Formé en Théâtre, en Musique puis en Cirque (à l’Ecole Nationale de Cirque de Montréal), Manu s’intéresse très vite à la danse contemporaine ou il découvre un immense espace d’exploration et de créativité pour le corps en mouvement. Il est interprète pour de nombreux·ses chorégraphes du Québec (Paul-André Fortier, Sylvain Emard, Marie Chouinard, Daniel Léveillé).
Il fonde la Cie Manuel Roque en 2013 et crée Data qui remporte un vif succès suite au passage au FTA en 2015. La pièce interroge la mutation de la matière à travers une écriture chorégraphique qui mêle fluidité et endurance.
bang bang (2017), solo athlétique qui adresse la notion de performance (comment repousser ses limites en contexte de représentation) remporte le prix de la meilleure œuvre chorégraphique aux Prix de la Danse de Montréal 2017. Manu remporte également le prix interprète, la même année.
En 2018, la Cie rejoint les rangs de DLD qui agit à titre de producteur délégué et offre un soutien au développement et à la diffusion internationale. Sierranevada voit le jour suite à un séjour de 6 mois au Studio du Québec à Paris à la Cité des Arts, mais son développement est freiné par le contexte pandémique.
Durant une pause forcée, Manu plonge dans de longues randonnées (4 mois sur la Pacific Crest Trail entre autres) au cours desquelles il développe un questionnement sur le rapport de l’humain et de la nature, l’autosuffisance, la décroissance.
Dès 2022, un nouvel élan créatif voit la production de 2 nouvelles œuvres. Une relecture de bang bang pour deux danseurs voit le jour avec la collaboration de Nils Levazeux.

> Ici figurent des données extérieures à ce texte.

-- ==== Sys2Proof/Machine/Port.lean ====
section
/-! DEFINITION. The command port, the core's own step, the moves of the host and the register reads
(70_reset_and_hazards.md R200, 20_memory.md R69, 60_exceptions.md R175, R179, 10_state.md R23). -/

namespace Sys2Proof.Machine

/-- `Accept(cmd)` of a command word: its command's meaning, or `raise Fault(ILLEGAL_COMMAND)` (R200, R174). -/
def acceptWord (w : CmdWord) (s : State) : Host.Outcome State Fault Refusal :=
  match decodeCmd w with
  | .ok i    => exec i s
  | .error _ => .next (raiseFault .illegalCommand s)

/-- A call with an integer for the symbol: its command word, or `DOMAIN_VIOLATION` with no word formed (R175). -/
def acceptInt (command : Symbol → Instr) (n : Nat) (s : State) : Host.Outcome State Fault Refusal :=
  match intOperand command n with
  | some i => acceptWord (encodeCmd i) s
  | none   => .next (raiseFault .domainViolation s)

/-- The acceptance of a request. DESIGN CHOICE, log entry 7: an integer call, like a word, waits for the port. -/
def acceptRequest (r : HostRequest) (s : State) : Host.Outcome State Fault Refusal :=
  match r with
  | .word w      => acceptWord w s
  | .lookupInt n => acceptInt .lookup n s
  | .encodeInt n => acceptInt .encode n s

/-- The core's own step (00_scope.md R15): nothing while `FAULT ≠ 0` (R177), a micro-step while `BUSY = 1` (R151), the
acceptance of the oldest request when the port is ready (R200), and otherwise nothing: it is idle and keeps its state
(R188), and a request is held. -/
def coreStep (s : State) : Host.Outcome State Fault Refusal :=
  if s.fault ≠ .noFault then .next s
  else if s.busy then .next (decStep s)
  else if s.ready then
    match s.pending with
    | []        => .next s
    | r :: rest => acceptRequest r { s with pending := rest }
  else .next s

/-- A reset as a step of the machine. It takes precedence (R179): the request that the port would have accepted in that
step, the oldest at a ready port (R200), is discarded. What else the port holds stays held. DEDUCED, log entry 6. -/
def resetStep (s : State) : State :=
  resetCore { s with pending := if cmdReady s then s.pending.tail else s.pending }

/-- A reset in the step in which the host also presents a request, which reaches the port behind those held there. -/
def presentAtReset (r : HostRequest) (s : State) : State :=
  resetStep { s with pending := s.pending ++ [r] }

/-- One move of the host, already taken off its list. -/
def hostStep (m : HostMove) (s : State) : Host.Outcome State Fault Refusal :=
  match m with
  | .tick             => coreStep s
  | .present r        => coreStep { s with pending := s.pending ++ [r] }
  | .reset            => .next (resetStep s)
  | .presentAtReset r => .next (presentAtReset r s)
  | .setSource bits   =>
    if s.busy then .refused .sourceChangedDuringDecode else .next { s with src := bits }
  | .sourceFromSink   =>
    if s.busy then .refused .sourceChangedDuringDecode else .next { s with src := s.sink }
  | .setSink bits     =>
    if s.busy then .refused .sinkChangedDuringDecode else .next { s with sink := bits }

/-- A step with no move of the host left: the core's own step, or the stop of a core held by a fault, which has "no
step other than reset" (R177). -/
def lastStep (s : State) : Host.Outcome State Fault Refusal :=
  match s.fault with
  | .noFault         => coreStep s
  | .malformedTable  => .fault .malformedTable
  | .illegalCommand  => .fault .illegalCommand
  | .domainViolation => .fault .domainViolation

/-- A host read of a register by its 2-bit index: 0 `STATUS`, 1 `RES_SYM`, 2 `RES_CODE`, 3 `RES_BITS` (R23), each
zero-extended to the widest of them (R25). An observation, not a step. -/
def hostRead (index : BitVec 2) (s : State) : BitVec 32 :=
  if index = 0#2 then (statusWord s).setWidth 32
  else if index = 1#2 then s.resSym.setWidth 32
  else if index = 2#2 then s.resCode
  else s.resBits.setWidth 32

/-- The sink read back as bytes, by the open parameter `SINK_PACKING` (20_memory.md R53). -/
def sinkBytes (s : State) : List (BitVec 8) := Config.sinkPacking s.sink

/-- The state in which the very next step accepts the word `w`: the word oldest at the port, the port ready, and the
host making no move in that step. -/
def placeWord (w : CmdWord) (s : State) : State :=
  { s with ready := true, busy := false, fault := .noFault,
           pending := .word w :: s.pending, hostMoves := .tick :: s.hostMoves }

end Sys2Proof.Machine
end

Puis Le Vent se lève, solo dansé dans le son du vent, est présentée au Théâtre La Chapelle à Montréal en 2024, et propose des perspectives pour trouver un sens de l’orientation et de l’équilibre dans un contexte chaotique.
Sweet Rodeo, nouvelle création en duo avec Nils Levazeux, sur la connexion à l’autre, ouvrira le Festival euro-scène en Allemagne à l’automne 2026.
Les pièces adressent toutes à leur façon l’idée de mise à l’épreuve. Chaque projet offre des pistes de réflexion pour que ces traversées se déploient dans une optique lumineuse, libératrice et en dialogue avec les autres.
Son intérêt pour le corps en mouvement passe par les notions d’intégrité, de curiosité et d’attention méditative. Dans ses œuvres, la rigueur côtoie la douceur, la musicalité se décline dans un grand sens de la nuance, la générosité de l’engagement physique s’ancre dans la bienveillance envers soi et envers les autres.
Chaque création porte le désir de faire cohabiter des espaces sensibles, sensoriels, somatiques, poétiques et politiques.
Manu partage également sa pratique à travers des workshops offerts durant les tournées, ainsi que pour des institutions montréalaises (EDCM, Transformation, Circuit-Est centre chorégraphique).